One day, Abbas Ibn Firnas watched the first parachute test jump, and studied the nature of flight for the next 23 years. This eventually led up to him at age 70 building a pair of wings made of silk, wood and feathers. He jumped off a cliff and glided in the air for 10 minutes, proving his work to be a success. However, he injured his back when he crash-landed, but used it as a learning curve to suggest improvements to his invention. While he never tested flying again, he concluded that he needed a rudder as well as wings to make his invention work better. His research, which was recorded in a book, went on to inspire others who wanted to fly, including Leonardo Da Vinci.

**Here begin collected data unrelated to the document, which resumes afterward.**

-- ==== Sys2Proof/Machine/Ops.lean ====
section
/-!
DEFINITION. Sys2Proof/Machine/Ops.lean: the named operations over the state: tiles, jobs, links, memories, the clock,
operations in flight, free values, contract faults, slots and grants.
-/
namespace Sys2Proof.Machine

/-! ### Parts of the state -/

/-- A tile by its module-wide number (R20). -/
def State.tile (s : State) (i : Nat) : Tile := SMap.getD {} s.tiles i
/-- A tile replaced. -/
def State.setTile (s : State) (i : Nat) (t : Tile) : State := { s with tiles := SMap.set s.tiles i t }
/-- A tile changed. -/
def State.updTile (s : State) (i : Nat) (f : Tile → Tile) : State := s.setTile i (f (s.tile i))
/-- A job by its identifier. -/
def State.job (s : State) (j : Nat) : Option Job := SMap.find s.jobs j
/-- A job replaced. -/
def State.setJob (s : State) (j : Nat) (x : Job) : State := { s with jobs := SMap.set s.jobs j x }
/-- A job changed, where it exists. -/
def State.updJob (s : State) (j : Nat) (f : Job → Job) : State :=
  match s.job j with
  | some x => s.setJob j (f x)
  | none => s
/-- A job's running step changed, where there is one. -/
def State.updRun (s : State) (j : Nat) (f : StepRun → StepRun) : State :=
  s.updJob j (fun x => { x with run := x.run.map f })
/-- A link by its number. -/
def State.link (s : State) (l : Nat) : Link := SMap.getD {} s.links l
/-- A link changed. -/
def State.updLink (s : State) (l : Nat) (f : Link → Link) : State :=
  { s with links := SMap.set s.links l (f (s.link l)) }
/-- A controller: 0 to 19 HBM3E, 32 to 51 tier-2 packages, 64 to 67 hub packages (R170). -/
def State.ctl (s : State) (c : Nat) : Ctl := SMap.getD {} s.ctls c
/-- A controller changed. -/
def State.updCtl (s : State) (c : Nat) (f : Ctl → Ctl) : State :=
  { s with ctls := SMap.set s.ctls c (f (s.ctl c)) }
/-- A partition. -/
def State.part (s : State) (p : Nat) : Part := SMap.getD {} s.parts p
/-- A partition changed. -/
def State.updPart (s : State) (p : Nat) (f : Part → Part) : State :=
  { s with parts := SMap.set s.parts p (f (s.part p)) }

/-- A fresh free value (log 10), and the state that has drawn it. -/
def State.draw (s : State) : BitVec 64 × State := (Config.freeBits s.draws, { s with draws := s.draws + 1 })

/-- Free bytes (R67, R168, log 10). -/
def freeBytes (draws n : Nat) : List Byte :=
  (List.range n).map (fun i => (Config.freeBits (draws + i)).setWidth 8)

/-! ### The clock (R52) -/

/-- The frame of a stamp word. -/
def frameOf (t : Nat) : Nat := t / 65536
/-- The cycle of a stamp word within its frame. -/
def cycleOf (t : Nat) : Nat := t % 65536
/-- The first cycle of the next frame. -/
def nextFrame (t : Nat) : Nat := (t / 65536 + 1) * 65536
/-- The module number, zero where none is written (R354). -/
def State.moduleNumber (s : State) : Nat := s.number.getD 0

/-! ### Operations in flight -/

/-- The order of micro-operations: due cycle, phase, number. -/
def Op.before (a b : Op) : Bool :=
  decide (a.due < b.due) || (a.due == b.due &&
    (decide (a.phase < b.phase) || (a.phase == b.phase && decide (a.seq ≤ b.seq))))

/-- An operation put in its place. -/
def State.enqueue (s : State) (o : Op) : State := { s with inflight := insertBy Op.before o s.inflight }

/-- A micro-operation of the issue `o` put on the event list. -/
def State.emit (s : State) (o : Op) (due phase : Nat) (act : Act) : State :=
  { s.enqueue { o with due := due, phase := phase, seq := s.opSeq, act := act } with opSeq := s.opSeq + 1 }

/-- The controller of an issue's access, told to its micro-operations in flight. -/
def State.setOpCtl (s : State) (id c : Nat) : State :=
  { s with inflight := s.inflight.map (fun (x : Op) => if x.id = id then { x with ctl := some c } else x) }

/-- Phases within one cycle: results and completions come first, issues read what stands then, memory and
link events follow, and scratchpad writes come last in the order of R155. -/
def phaseResult : Nat := 0
/-- Issues of a repeat (R65). -/
def phaseIssue : Nat := 1
/-- The releases of the cycle's records, after all their checks, and then their set entries (R69). -/
def phaseRelease : Nat := 2
/-- Set entries. -/
def phaseSet : Nat := 3
/-- Pair-buffer fills, then line reads: after every issue of the cycle and before its writes (R124, R155). -/
def phaseFill : Nat := 4
/-- Line reads. -/
def phaseLine : Nat := 5
/-- Slot claims (R324). -/
def phaseClaim : Nat := 6
/-- Accesses at a controller and arrivals at a home. -/
def phaseMem : Nat := 7
/-- Landings (R155). -/
def phaseLand : Nat := 10
/-- Stores of unit 4 (R155). -/
def phaseStore : Nat := 11
/-- Drains of an array (R155). -/
def phaseDrain : Arr → Nat
  | .hawk => 12
  | .float => 13

/-! ### Images -/

/-- The image of a partition under a handle. -/
def State.image (s : State) (part handle : Nat) : Option Image :=
  s.images.find? (fun i => i.part == part && i.handle == handle)

/-- The data of a body's section of one type, if the body carries it. -/
def Image.section_ (i : Image) (body type : Nat) : Option (List Byte) :=
  (i.sections.find? (fun x => x.body == body && x.type == type)).map (fun x => x.data)

/-- The data of a body's constants of one kind (R179, R474). -/
def Image.constant (i : Image) (body kind : Nat) : Option (List Byte) :=
  (i.sections.find? (fun x => x.body == body && x.type == 10 && x.flags % 16 == kind)).map (fun x => x.data)

/-- A header field (R58). -/
def Image.field (i : Image) (off len : Nat) : Nat := leAt i.header off len

/-- The image's kind serves (R269). -/
def serves (kind : Nat) : Bool := kind == 3 || kind == 4

/-- The image of a job. -/
def State.jobImage (s : State) (j : Job) : Option Image := s.image j.part j.handle

/-- A section of a job's running body. -/
def State.jobSection (s : State) (j : Job) (type : Nat) : List Byte :=
  ((s.jobImage j).bind (fun i => i.section_ j.body type)).getD []

/-- A constant of a job's running body. -/
def State.jobConstant (s : State) (j : Job) (kind : Nat) : List Byte :=
  ((s.jobImage j).bind (fun i => i.constant j.body kind)).getD []

/-- Record `i` of a table of `size`-byte records that begins at `off`, as a number (R11). -/
def recordAt (bs : List Byte) (off size i : Nat) : Nat := leNat (slice bs (off + size * i) size)

/-- All records of a table of `n` records. -/
def recordsAt (bs : List Byte) (off size n : Nat) : List Nat := (List.range n).map (recordAt bs off size)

Abbas Ibn Firnas lived to the age of 77, and while his light injury had stopped him from being physically active, his mind still raced to invent new things and better his current inventions.

His other achievements

His other inventions and achievements include having created clear glass used for correcting vision, a water clock and a device to cut rock crystal. Abbas Ibn Firnas’s achievements have been remembered in Baghdad, where an airport was named after him, and in Cordoba, there is a bridge named after him.

The Islamic Golden Age

Abbas Ibn Firnas was born in the Islamic Golden Age period, dated from mid-7th century to mid-13th century, which was a time in which Muslims all around the world, including philosophers, poets, artists, traders, and scholars all contributed to the economy, sciences, and technological advancements. Abbas Ibn Firnas contributed a lot to the development of technology and inventions. These contributions are what helped the Islamic Empire to become so strong.

The end of the Islamic Golden Age came in the 13th century, when the Mongols posed a threat to the Muslims. The Mongols, led by Genghis Khan, attacked the Muslims in Baghdad and took over, destroying many of the Muslim’s achievements. Baghdad was a centre of learning and knowledge for the Muslims, as well as a bustling trade centre. This ended the Golden Age in 1258 CE.